Перед тем как Борисов уехал из Киева обратно в Умань, Шаров приказал ему: «Я оставляю у вас Томина и будете с ним разрешать все необходимые вопросы»[150]. Томин, в то время лейтенант государственной безопасности, родился в 1901 г. в Киеве в украинской семье. Как и Борисов, Томин воевал в Красной Армии и оставался на военной службе до 1924 г. После войны он закончил Коммунистический университет имени Артема в Харькове[151], получив, по его словам, «высшее политическое образование». На работу в НКВД он пришел в 1931 г. Хотя у него была семья, жена и четверо детей, Томин жил отдельно от них. Как и многие другие сотрудники Уманского РО НКВД, по причине частых служебных переводов и местных трудностей с жильем, он проживал в гостинице. Томин находился в Умани примерно с мая 1937 г. и был тесно связан с Бабичем. Хотя впоследствии Томин будет отрицать это, Борисов был уверен, что именно Томин являлся представителем областного УНКВД в Умани.

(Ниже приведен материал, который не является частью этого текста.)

-- ==== Sys2Proof/Laws/Exec.lean ====
section
/-!
SUPPORT. One equation per row: the meaning that `exec` calls.
-/

namespace Sys2Proof.Laws

open Sys2Proof.Machine
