-- ==== Sys2Proof/Laws/State.lean ====
section
/-!
SUPPORT. The updates of the state: each changes its one part and leaves every other field as it was, and what it puts is
read back. No proof needs to unfold a record update.
-/

namespace Sys2Proof.Laws

open Sys2Proof Sys2Proof.Machine

variable (s : State)

/-! ## setCtx -/

section setCtx
variable (a : Agent) (x : Ctx)
@[simp] theorem setCtx_gcyc : (setCtx s a x).gcyc = s.gcyc := rfl
@[simp] theorem setCtx_phase : (setCtx s a x).phase = s.phase := rfl
@[simp] theorem setCtx_agenda : (setCtx s a x).agenda = s.agenda := rfl
@[simp] theorem setCtx_cur : (setCtx s a x).cur = s.cur := rfl
@[simp] theorem setCtx_inputs : (setCtx s a x).inputs = s.inputs := rfl
@[simp] theorem setCtx_outbox : (setCtx s a x).outbox = s.outbox := rfl
@[simp] theorem setCtx_freeCtr : (setCtx s a x).freeCtr = s.freeCtr := rfl
@[simp] theorem setCtx_bringUp : (setCtx s a x).bringUp = s.bringUp := rfl
@[simp] theorem setCtx_ready : (setCtx s a x).ready = s.ready := rfl
@[simp] theorem setCtx_failedBring : (setCtx s a x).failedBring = s.failedBring := rfl
@[simp] theorem setCtx_failCode : (setCtx s a x).failCode = s.failCode := rfl
@[simp] theorem setCtx_frozenPkg : (setCtx s a x).frozenPkg = s.frozenPkg := rfl
@[simp] theorem setCtx_poweredOff : (setCtx s a x).poweredOff = s.poweredOff := rfl
@[simp] theorem setCtx_cutDies : (setCtx s a x).cutDies = s.cutDies := rfl
@[simp] theorem setCtx_retryUntil : (setCtx s a x).retryUntil = s.retryUntil := rfl
@[simp] theorem setCtx_cores : (setCtx s a x).cores = s.cores := rfl
@[simp] theorem setCtx_clusters : (setCtx s a x).clusters = s.clusters := rfl
@[simp] theorem setCtx_chans : (setCtx s a x).chans = s.chans := rfl
@[simp] theorem setCtx_engines : (setCtx s a x).engines = s.engines := rfl
@[simp] theorem setCtx_stewMem : (setCtx s a x).stewMem = s.stewMem := rfl
@[simp] theorem setCtx_stewCode : (setCtx s a x).stewCode = s.stewCode := rfl
@[simp] theorem setCtx_stewZero : (setCtx s a x).stewZero = s.stewZero := rfl
@[simp] theorem setCtx_worlds : (setCtx s a x).worlds = s.worlds := rfl
@[simp] theorem setCtx_funcs : (setCtx s a x).funcs = s.funcs := rfl
@[simp] theorem setCtx_ides : (setCtx s a x).ides = s.ides := rfl
@[simp] theorem setCtx_numVfs : (setCtx s a x).numVfs = s.numVfs := rfl
@[simp] theorem setCtx_vfEnable : (setCtx s a x).vfEnable = s.vfEnable := rfl
@[simp] theorem setCtx_vfMse : (setCtx s a x).vfMse = s.vfMse := rfl
@[simp] theorem setCtx_vfBar0 : (setCtx s a x).vfBar0 = s.vfBar0 := rfl
@[simp] theorem setCtx_vfBar2 : (setCtx s a x).vfBar2 = s.vfBar2 := rfl
@[simp] theorem setCtx_layoutGen : (setCtx s a x).layoutGen = s.layoutGen := rfl
@[simp] theorem setCtx_hbm : (setCtx s a x).hbm = s.hbm := rfl
@[simp] theorem setCtx_rows : (setCtx s a x).rows = s.rows := rfl
@[simp] theorem setCtx_nodes : (setCtx s a x).nodes = s.nodes := rfl
@[simp] theorem setCtx_clrs : (setCtx s a x).clrs = s.clrs := rfl
@[simp] theorem setCtx_cleared : (setCtx s a x).cleared = s.cleared := rfl
@[simp] theorem setCtx_eccLines : (setCtx s a x).eccLines = s.eccLines := rfl
@[simp] theorem setCtx_eccMeta : (setCtx s a x).eccMeta = s.eccMeta := rfl
@[simp] theorem setCtx_treeErr : (setCtx s a x).treeErr = s.treeErr := rfl
@[simp] theorem setCtx_badNodes : (setCtx s a x).badNodes = s.badNodes := rfl
@[simp] theorem setCtx_softErrors : (setCtx s a x).softErrors = s.softErrors := rfl
@[simp] theorem setCtx_pageWorld : (setCtx s a x).pageWorld = s.pageWorld := rfl
@[simp] theorem setCtx_pagePoison : (setCtx s a x).pagePoison = s.pagePoison := rfl
@[simp] theorem setCtx_pageCustody : (setCtx s a x).pageCustody = s.pageCustody := rfl
@[simp] theorem setCtx_trans : (setCtx s a x).trans = s.trans := rfl
@[simp] theorem setCtx_misses : (setCtx s a x).misses = s.misses := rfl
@[simp] theorem setCtx_monitors : (setCtx s a x).monitors = s.monitors := rfl
@[simp] theorem setCtx_monWrites : (setCtx s a x).monWrites = s.monWrites := rfl
@[simp] theorem setCtx_monFail : (setCtx s a x).monFail = s.monFail := rfl
@[simp] theorem setCtx_hostWaits : (setCtx s a x).hostWaits = s.hostWaits := rfl
@[simp] theorem setCtx_colls : (setCtx s a x).colls = s.colls := rfl
@[simp] theorem setCtx_doms : (setCtx s a x).doms = s.doms := rfl
@[simp] theorem setCtx_tladds : (setCtx s a x).tladds = s.tladds := rfl
@[simp] theorem setCtx_atomics : (setCtx s a x).atomics = s.atomics := rfl
@[simp] theorem setCtx_slubs : (setCtx s a x).slubs = s.slubs := rfl
@[simp] theorem setCtx_nextId : (setCtx s a x).nextId = s.nextId := rfl
@[simp] theorem setCtx_winbase : (setCtx s a x).winbase = s.winbase := rfl
@[simp] theorem setCtx_sessions : (setCtx s a x).sessions = s.sessions := rfl
@[simp] theorem setCtx_svn : (setCtx s a x).svn = s.svn := rfl
@[simp] theorem setCtx_activeSvn : (setCtx s a x).activeSvn = s.activeSvn := rfl
@[simp] theorem setCtx_activeDigest : (setCtx s a x).activeDigest = s.activeDigest := rfl
@[simp] theorem setCtx_staged : (setCtx s a x).staged = s.staged := rfl
@[simp] theorem setCtx_log : (setCtx s a x).log = s.log := rfl
@[simp] theorem setCtx_egress : (setCtx s a x).egress = s.egress := rfl
@[simp] theorem setCtx_governed : (setCtx s a x).governed = s.governed := rfl
@[simp] theorem setCtx_pkg : (setCtx s a x).pkg = s.pkg := rfl
@[simp] theorem setCtx_ports : (setCtx s a x).ports = s.ports := rfl
@[simp] theorem setCtx_portsUp : (setCtx s a x).portsUp = s.portsUp := rfl
@[simp] theorem setCtx_windowMem : (setCtx s a x).windowMem = s.windowMem := rfl
@[simp] theorem setCtx_nextRid : (setCtx s a x).nextRid = s.nextRid := rfl
@[simp] theorem setCtx_fabReqs : (setCtx s a x).fabReqs = s.fabReqs := rfl
@[simp] theorem setCtx_admissions : (setCtx s a x).admissions = s.admissions := rfl
@[simp] theorem setCtx_leftJobs : (setCtx s a x).leftJobs = s.leftJobs := rfl
@[simp] theorem setCtx_mailVersion : (setCtx s a x).mailVersion = s.mailVersion := rfl
@[simp] theorem setCtx_walks : (setCtx s a x).walks = s.walks := rfl
@[simp] theorem setCtx_control : (setCtx s a x).control = s.control := rfl
@[simp] theorem setCtx_egressDone : (setCtx s a x).egressDone = s.egressDone := rfl
@[simp] theorem setCtx_dbg : (setCtx s a x).dbg = s.dbg := rfl
@[simp] theorem setCtx_host : (setCtx s a x).host = s.host := rfl
end setCtx

/-! ## modCore -/

section modCore
variable (c : Nat) (f : Core → Core)
@[simp] theorem modCore_gcyc : (modCore s c f).gcyc = s.gcyc := rfl
@[simp] theorem modCore_phase : (modCore s c f).phase = s.phase := rfl
@[simp] theorem modCore_agenda : (modCore s c f).agenda = s.agenda := rfl
@[simp] theorem modCore_cur : (modCore s c f).cur = s.cur := rfl
@[simp] theorem modCore_inputs : (modCore s c f).inputs = s.inputs := rfl
@[simp] theorem modCore_outbox : (modCore s c f).outbox = s.outbox := rfl
@[simp] theorem modCore_freeCtr : (modCore s c f).freeCtr = s.freeCtr := rfl
@[simp] theorem modCore_bringUp : (modCore s c f).bringUp = s.bringUp := rfl
@[simp] theorem modCore_ready : (modCore s c f).ready = s.ready := rfl
@[simp] theorem modCore_failedBring : (modCore s c f).failedBring = s.failedBring := rfl
@[simp] theorem modCore_failCode : (modCore s c f).failCode = s.failCode := rfl
@[simp] theorem modCore_frozenPkg : (modCore s c f).frozenPkg = s.frozenPkg := rfl
@[simp] theorem modCore_poweredOff : (modCore s c f).poweredOff = s.poweredOff := rfl
@[simp] theorem modCore_cutDies : (modCore s c f).cutDies = s.cutDies := rfl
@[simp] theorem modCore_retryUntil : (modCore s c f).retryUntil = s.retryUntil := rfl
@[simp] theorem modCore_ctxs : (modCore s c f).ctxs = s.ctxs := rfl
@[simp] theorem modCore_clusters : (modCore s c f).clusters = s.clusters := rfl
@[simp] theorem modCore_chans : (modCore s c f).chans = s.chans := rfl
@[simp] theorem modCore_engines : (modCore s c f).engines = s.engines := rfl
@[simp] theorem modCore_stewMem : (modCore s c f).stewMem = s.stewMem := rfl
@[simp] theorem modCore_stewCode : (modCore s c f).stewCode = s.stewCode := rfl
@[simp] theorem modCore_stewZero : (modCore s c f).stewZero = s.stewZero := rfl
@[simp] theorem modCore_worlds : (modCore s c f).worlds = s.worlds := rfl
@[simp] theorem modCore_funcs : (modCore s c f).funcs = s.funcs := rfl
@[simp] theorem modCore_ides : (modCore s c f).ides = s.ides := rfl
@[simp] theorem modCore_numVfs : (modCore s c f).numVfs = s.numVfs := rfl
@[simp] theorem modCore_vfEnable : (modCore s c f).vfEnable = s.vfEnable := rfl
@[simp] theorem modCore_vfMse : (modCore s c f).vfMse = s.vfMse := rfl
@[simp] theorem modCore_vfBar0 : (modCore s c f).vfBar0 = s.vfBar0 := rfl
@[simp] theorem modCore_vfBar2 : (modCore s c f).vfBar2 = s.vfBar2 := rfl
@[simp] theorem modCore_layoutGen : (modCore s c f).layoutGen = s.layoutGen := rfl
@[simp] theorem modCore_hbm : (modCore s c f).hbm = s.hbm := rfl
@[simp] theorem modCore_rows : (modCore s c f).rows = s.rows := rfl
@[simp] theorem modCore_nodes : (modCore s c f).nodes = s.nodes := rfl
@[simp] theorem modCore_clrs : (modCore s c f).clrs = s.clrs := rfl
@[simp] theorem modCore_cleared : (modCore s c f).cleared = s.cleared := rfl
@[simp] theorem modCore_eccLines : (modCore s c f).eccLines = s.eccLines := rfl
@[simp] theorem modCore_eccMeta : (modCore s c f).eccMeta = s.eccMeta := rfl
@[simp] theorem modCore_treeErr : (modCore s c f).treeErr = s.treeErr := rfl
@[simp] theorem modCore_badNodes : (modCore s c f).badNodes = s.badNodes := rfl
@[simp] theorem modCore_softErrors : (modCore s c f).softErrors = s.softErrors := rfl
@[simp] theorem modCore_pageWorld : (modCore s c f).pageWorld = s.pageWorld := rfl
@[simp] theorem modCore_pagePoison : (modCore s c f).pagePoison = s.pagePoison := rfl
@[simp] theorem modCore_pageCustody : (modCore s c f).pageCustody = s.pageCustody := rfl
@[simp] theorem modCore_trans : (modCore s c f).trans = s.trans := rfl
@[simp] theorem modCore_misses : (modCore s c f).misses = s.misses := rfl
@[simp] theorem modCore_monitors : (modCore s c f).monitors = s.monitors := rfl
@[simp] theorem modCore_monWrites : (modCore s c f).monWrites = s.monWrites := rfl
@[simp] theorem modCore_monFail : (modCore s c f).monFail = s.monFail := rfl
@[simp] theorem modCore_hostWaits : (modCore s c f).hostWaits = s.hostWaits := rfl
@[simp] theorem modCore_colls : (modCore s c f).colls = s.colls := rfl
@[simp] theorem modCore_doms : (modCore s c f).doms = s.doms := rfl
@[simp] theorem modCore_tladds : (modCore s c f).tladds = s.tladds := rfl
@[simp] theorem modCore_atomics : (modCore s c f).atomics = s.atomics := rfl
@[simp] theorem modCore_slubs : (modCore s c f).slubs = s.slubs := rfl
@[simp] theorem modCore_nextId : (modCore s c f).nextId = s.nextId := rfl
@[simp] theorem modCore_winbase : (modCore s c f).winbase = s.winbase := rfl
@[simp] theorem modCore_sessions : (modCore s c f).sessions = s.sessions := rfl
@[simp] theorem modCore_svn : (modCore s c f).svn = s.svn := rfl
@[simp] theorem modCore_activeSvn : (modCore s c f).activeSvn = s.activeSvn := rfl
@[simp] theorem modCore_activeDigest : (modCore s c f).activeDigest = s.activeDigest := rfl
@[simp] theorem modCore_staged : (modCore s c f).staged = s.staged := rfl
@[simp] theorem modCore_log : (modCore s c f).log = s.log := rfl
@[simp] theorem modCore_egress : (modCore s c f).egress = s.egress := rfl
@[simp] theorem modCore_governed : (modCore s c f).governed = s.governed := rfl
@[simp] theorem modCore_pkg : (modCore s c f).pkg = s.pkg := rfl
@[simp] theorem modCore_ports : (modCore s c f).ports = s.ports := rfl
@[simp] theorem modCore_portsUp : (modCore s c f).portsUp = s.portsUp := rfl
@[simp] theorem modCore_windowMem : (modCore s c f).windowMem = s.windowMem := rfl
@[simp] theorem modCore_nextRid : (modCore s c f).nextRid = s.nextRid := rfl
@[simp] theorem modCore_fabReqs : (modCore s c f).fabReqs = s.fabReqs := rfl
@[simp] theorem modCore_admissions : (modCore s c f).admissions = s.admissions := rfl
@[simp] theorem modCore_leftJobs : (modCore s c f).leftJobs = s.leftJobs := rfl
@[simp] theorem modCore_mailVersion : (modCore s c f).mailVersion = s.mailVersion := rfl
@[simp] theorem modCore_walks : (modCore s c f).walks = s.walks := rfl
@[simp] theorem modCore_control : (modCore s c f).control = s.control := rfl
@[simp] theorem modCore_egressDone : (modCore s c f).egressDone = s.egressDone := rfl
@[simp] theorem modCore_dbg : (modCore s c f).dbg = s.dbg := rfl
@[simp] theorem modCore_host : (modCore s c f).host = s.host := rfl
end modCore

Томин руководил следственной работой важного третьего отдела, который занимался «польской операцией». По словам Борисова, этот отдел «фактически был филиалом» УНКВД Киевской области[152]. С точки зрения Борисова, именно Томин являлся настоящим руководителем операций в Умани. По словам Борисова, «Томин себя вел так, как ему самому захочется. На работу приходил, когда захочет, и уходил, когда он считал для себя удобным. Кроме того, он вмешивался буквально во все дела группы, часто бывал в Киеве». Во время допросов Борисов сказал следователю, что Томин «“подгонял” его, что задание Томина в Умани состояло в том, чтобы форсировать следственную работу»[153].

Борисов также припомнил и другие случаи вмешательства свыше. В один из декабрьских дней 1937 г. в Умань прибыло пять или шесть машин. Он не мог поверить своим глазам, когда из машин вышли высокопоставленные чины НКВД из Москвы и Киева: И.М. Леплевский (1896–1938) и М.П. Фриновский (1898–1940)[154]. По словам Борисова, «в эти два дня, что они здесь были, тут была целая свистопляска». Понаблюдав за работой Уманского РО НКВД, прибывшие высокие чины заключили, «что так работать нельзя». Затем «взяли в работу» одного арестованного, «шпиона», и избили его. «Они его ругали такой руганью, что я подобной ругани в жизни нигде не слышал», — рассказывал Борисов. Ночью, сидя в кабинете Борисова, Фриновский и Леплевский говорили о том, что «нужно нажать» и что, «если в комнате у следователя — шум, то значит он — хороший работник»[155].

Рейхман тоже побывал в Умани[156]. Борисов утверждал, что Рейхман приезжал, потому что он, Борисов, не смог добыть показаний у некоего Доброховского, который, предположительно, был ключевой фигурой в одном из следственных дел. В Умани Рейхман созвал совещание сотрудников местного РО НКВД, где буквально набросился на Борисова и парторга Данилова, угрожая им арестом, если они не будут применять методы давления на заключенных[157].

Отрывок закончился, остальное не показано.